Taking this understanding and applying it to the problem at hand, we want to make sure that each TransID group has at least one count of the TagID 1 or 4 and a zero count of the TagID 2:

  • <!--- Query for TransID values. --->
  • <cfquery name="qStrict" datasource="#REQUEST.DSN.Source#">
  • <!--- Build SQL table and populate. --->
  • #PreserveSingleQuotes( strBuildSQL )#
  •  
  •  
  • <!--- Get the appropriate trans IDs. --->
  • SELECT
  • d.trans_id
  • FROM
  • @data d
  • GROUP BY
  • d.trans_id
  • HAVING
  •  
  • <!---
  • Make sure that the group has either
  • tag ID 1 or 4.
  • --->
  • COUNT(
  • CASE
  • WHEN
  • d.tag_id IN ( 1,4 )
  • THEN
  • d.tag_id
  • ELSE
  • NULL
  • END
  • ) > 0
  • AND
  • <!---
  • Make sure that the group does not also contain
  • the tag id, 2.
  • --->
  • COUNT(
  • CASE
  • WHEN
  • d.tag_id = 2
  • THEN
  • d.tag_id
  • ELSE
  • NULL
  • END
  • ) = 0
  • ;
  • </cfquery>
  •  
  •  
  • <!--- Output out results. --->
  • TransID: #ValueList( qStrict.trans_id, ', ' )#

Running this SQL, we get the following output:

TransID: 3

This works, but it looks really complicated. We can start to simplify the query if we look at the problem in a slightly different way. We can think of the 1 and 4 requirements as filter and then the NOT 2 as a secondary layer of filter. Let's run a query that includes just the first part of that filtering:

  • <!--- Query for TransID values. --->
  • <cfquery name="qStrict" datasource="#REQUEST.DSN.Source#">
  • <!--- Build SQL table and populate. --->
  • #PreserveSingleQuotes( strBuildSQL )#
  •  
  •  
  • <!--- Get the appropriate trans IDs. --->
  • SELECT
  • d.trans_id
  • FROM
  • @data d
  • WHERE
  • d.tag_id IN ( 1,4 )
  • GROUP BY
  • d.trans_id
  • ;
  • </cfquery>
  •  
  •  
  • <!--- Output out results. --->
  • TransID: #ValueList( qStrict.trans_id, ', ' )#

This gives us the following output:

TransID: 1, 2, 3

Good, the first part works. Now, we want to apply the second filter, not having TagID 2. We can't just add another simple WHERE clause for != 2 since any TagID that is 1 or 4 is ALSO not equal to 2. What we need to do is apply the not 2 to each group of TransIDs. To do this, we are going to add a NOT EXISTS clause:

  • <!--- Query for TransID values. --->
  • <cfquery name="qStrict" datasource="#REQUEST.DSN.Source#">
  • <!--- Build SQL table and populate. --->
  • #PreserveSingleQuotes( strBuildSQL )#
  •  
  •  
  • <!--- Get the appropriate trans IDs. --->
  • SELECT
  • d.trans_id
  • FROM
  • @data d
  • WHERE
  • d.tag_id IN ( 1,4 )
  • AND
  • <!---
  • Make sure that this TransID value does not
  • exists in a group that ALSO contains a TagId, 2.
  • --->
  • NOT EXISTS
  • (
  • SELECT
  • 1
  • FROM
  • @data d2
  • WHERE
  • d2.trans_id = d.trans_id
  • AND
  • d2.tag_id = 2
  • )
  • GROUP BY
  • d.trans_id
  • ;
  • </cfquery>
  •  
  •  
  • <!--- Output out results. --->
  • TransID: #ValueList( qStrict.trans_id, ', ' )#

Running the above code, we get the following output:

TransID: 3

This version works as well. To me, this is somewhat easier to read than the leveraged COUNT() aggregate; however, I am not sure exactly which one is going to be faster. I am sure that it will depend somewhat on the size of the table and on the indexes that are in place.
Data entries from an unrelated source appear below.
-- ==== Sys2Proof/Machine/SlotOps.lean ====
section
/-! DEFINITION. Launch slots: loading, restoring, pre-emption and saves, retirement, aborts, evictions (03_tile
R105–R107, R127–R138; 05_execution_model R178, R187, R195–R201). -/
namespace Sys2Proof.Machine
open Sys2Proof

/-! Loading and restoring -/

/-- Window `i` of a launch, resolved from its pin entry; `none` when an HBM pin no longer names a pinned object (R115,
R266, R286). -/
def State.window (s : State) (e : Launch) (i : Nat) : Option Window :=
  let a := wordAt e.ext (2 * i)
  let n := bits (wordAt e.ext (2 * i + 1)) 0 48
  match bits a 57 2 with
  | 0 => some ⟨.localStore, bits a 0 57, n, bit a 59, bit a 60, 0⟩
  | 1 => some ⟨.hold, bits a 0 57, n, bit a 59, bit a 60, 0⟩
  | _ => s.hbmPin e i

/-- The tag-table entry that part `part` wants for input tag `t` on a place (R187, R204). -/
def State.tagFor (s : State) (e : Launch) (p part t : Nat) : Option TagEntry :=
  let w := e.wantedTag t part
  if w = 0 then none else (s.place p).tags.find? fun x => x.tag == w

/-- The context of a part as LOADING leaves it: partitions zero, the payload at offset 0, the window table and the
special scalars (R112, R187). -/
def State.loadedCtx (s : State) (e : Launch) (p part : Nat) (ws : List Window) : PartCtx :=
  let found := (List.range 4).map fun t => s.tagFor e p part t
  { windows := ws
    ls := putBytes [] 0 (((List.range (min e.payloadWords 56)).map fun i => wordAt e.entry (8 + i)).flatMap wordBytes)
    residentMask := (found.zipIdx.map fun x => if x.1.isSome then 2 ^ x.2 else 0).sum
    tagBase := found.map fun x => match x with | some t => t.base * 65536 | none => 2 ^ 64 - 1
    logicalTile := s.logicalNumber e.harbour p }

/-- The slot is inside a save window. -/
def Slot.inWindow (v : Slot) : Bool := v.state == .draining || v.state == .saving

/-- The last window of the place was opened at the boundary of this tide and is still open: launches pre-empted at that boundary share it
(R132). -/
def State.sharesWindow (s : State) (p : Nat) : Bool :=
  (s.place p).windowTide == some s.tide.num
  && (s.place p).slots.any fun k => k.2.inWindow && k.2.window == (s.place p).windows

/-- A slot starts to drain: a save window opens, or at a boundary the slot joins the one that opened there (R106, R132, R140). -/
def State.startDrain (boundary : Bool) (p k : Nat) (s : State) : State :=
  let s1 := if boundary ∧ s.sharesWindow p then s
    else (s.onTile (s.servingTile p) fun t => { t with cSaves := t.cSaves + 1 }).onPlace p fun x => { x with
      windows := x.windows + 1, windowTide := if boundary then some s.tide.num else none }
  s1.onSlot p k fun v => { v with state := .draining, stuck := 0, due := false, window := (s1.place p).windows }

/-- A slot whose load or restore ends drains at once: a pre-emption met it on the way, or a re-bind drains its place (R94, R106, R107,
R201). A hold-bound launch restored on its own place while a SHRINK drains it runs until the next boundary (R349, log entry 118). -/
def State.drainsNow (s : State) (p k : Nat) : Bool :=
  let v := s.slotAt p k
  let own := match s.launch v.entry with | some e => v.state == .restoring && e.holdBound && s.shrinks p | none => false
  v.due || ((s.place p).draining && !own)

/-- A loaded or restored slot goes to RUNNING, or to DRAINING where it is pre-empted before it issues anything (R94, R106, R107). -/
def State.enterRun (p k : Nat) (s : State) : State :=
  if s.drainsNow p k then s.startDrain false p k else s.onSlot p k fun v => { v with state := .running, stuck := 0 }

/-- What LOADING copies into the window table, while the binary's object and every pinned object are still there (R187, R257, R286). -/
def State.loadWindows (s : State) (e : Launch) : Option (List Window) :=
  if s.inPinned e.context (bits (wordAt e.entry 2) 0 57) 8 then (List.range e.pinCount).mapM (s.window e) else none

/-- Loading of a launch slot completes (R106, R187, R286). -/
def execLoadComplete (place slot : Nat) (s : State) : Host.Outcome State Fault Refusal :=
  s.clocked <|
    let v := s.slotAt place slot
    match s.launch v.entry with
    | none => s
    | some e =>
      if v.state ≠ .loading then s
      else match s.loadWindows e with
      | none => (s.abortLaunch v.entry .fault (some v.part)).settle
      | some ws =>
        let c := s.loadedCtx e place v.part ws
        ((s.onCtx place slot fun _ => c).enterRun place slot).onLaunch v.entry fun e => { e with started := true }

/-- The saved record of a part: in some save heap, or in a pool. -/
def State.recordOf (s : State) (l part h : Nat) : Option SavedRec :=
  let is (r : SavedRec) : Bool := r.entry == l && r.part == part
  match s.places.findSome? fun p => p.2.heap.find? is with
  | some r => some r
  | none => match s.harbour h with
    | none => none
    | some x => (x.poolReserve ++ x.poolEvicted).find? is

/-- A restore completes (R136, R137, R187, R198). -/
def execRestoreComplete (place slot : Nat) (crcOk poisoned : Bool) (s : State) : Host.Outcome State Fault Refusal :=
  s.clocked <|
    let v := s.slotAt place slot
    match s.launch v.entry with
    | none => s
    | some e =>
      if v.state ≠ .restoring then s
      else match s.recordOf v.entry v.part e.harbour with
      | none => s
      | some r =>
        let s1 := (s.releaseRecord v.entry v.part).dropPoolRecord e.harbour v.entry v.part
        if !crcOk then (s1.failPart place slot 7 0 .fault true).settle
        else if poisoned then (s1.poisonErr place slot 0).settle
        else ((s1.onCtx place slot fun _ => { r.ctx with logicalTile := s.logicalNumber e.harbour place }).onTile
            (s.servingTile place) fun t => { t with cRestores := t.cRestores + 1 }).enterRun place slot

/-! Pre-emption and saves -/

/-- A read or a copy whose data has not come. -/
def DmaReq.unread (r : DmaReq) : Bool := r.atomic.isNone && r.buf.isNone

/-- An atomic that has not returned. -/
def DmaReq.pending (r : DmaReq) : Bool := r.atomic.isSome && r.buf.isNone

/-- The first request of a descriptor whose data has not come (R130). -/
def DmaCtx.rewindPoint (d : DmaCtx) (desc : Nat) : Option Nat := ((d.reqs.filter fun r => r.desc == desc && r.unread).map (·.pos)).min?

/-- An engine at a pre-emption: reads are cancelled and each descriptor is rewound to its first unreturned request; a write that has been
issued and not acknowledged keeps its bytes and is issued again after the restore; an atomic stays until it returns, and the value it
returned waits for its sink (R130). -/
def DmaCtx.rewind (d : DmaCtx) : DmaCtx :=
  let kept (r : DmaReq) : Bool := !r.unread && (r.away || match d.rewindPoint r.desc with | some q => decide (r.pos < q) | none => true)
  { d with
    latch := none
    queue := d.queue.map fun x => { x with issued := (d.rewindPoint x.id).getD x.issued }
    reqs := (d.reqs.filter kept).map fun r => if r.pending then r else { r with away := false, ready := false } }

/-- The outstanding remote and host requests of a slot that are not atomics are forgotten: their data is discarded, and no
acknowledgement of an earlier issue is waited for (R130). -/
def State.cancelReqs (p k : Nat) (s : State) : State :=
  (s.onLk fun x => { x with reqs := x.reqs.filter fun r =>
    !(r.2.place == p && r.2.slot == k && r.2.access != .atomic) }).onHif fun x => { x with reqs := x.reqs.filter fun r =>
    !(r.2.place == p && r.2.slot == k && r.2.access != .atomic) }

/-- Pre-empt one part: a running one drains; one that loads or restores drains when it has done so (R86, R94, R106, R107, R130, R132). -/
def State.preemptPart (p k : Nat) (s : State) : State :=
  match (s.slotAt p k).state with
  | .running => (((s.startDrain true p k).dropLatches p k).cancelReqs p k).onCtx p k fun c => { c with
      dma0 := c.dma0.rewind, dma1 := c.dma1.rewind }
  | .loading | .restoring => s.onSlot p k fun v => { v with due := true }
  | _ => s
Now that we have the Strict Matching out of the way, let's take a look at the Relaxed Matching mode. Relaxed matching is much easier as it doesn't really apply to the group level, but rather to the individual records being examined. As such, we can simply use a straightforward WHERE clause to limit each returned TransID and then group by the TransID to make sure we don't get duplicate values:

  • <!--- Query for TransID values. --->
  • <cfquery name="qRelaxed" datasource="#REQUEST.DSN.Source#">
  • <!--- Build SQL table and populate. --->
  • #PreserveSingleQuotes( strBuildSQL )#
  •  
  •  
  • <!--- Get the appropriate trans IDs. --->
  • SELECT
  • d.trans_id
  • FROM
  • @data d
  • WHERE
  • d.tag_id = 1
  • OR
  • d.tag_id = 4
  • OR
  • d.tag_id != 2
  • GROUP BY
  • d.trans_id
  • ;
  • </cfquery>
  •  
  •  
  • <!--- Output out results. --->
  • TransID: #ValueList( qRelaxed.trans_id, ', ' )#

Running the above code, we get the following output:

TransID: 1, 2, 3

Works fine and as you can see, relaxed mode matching is much easier and faster to perform.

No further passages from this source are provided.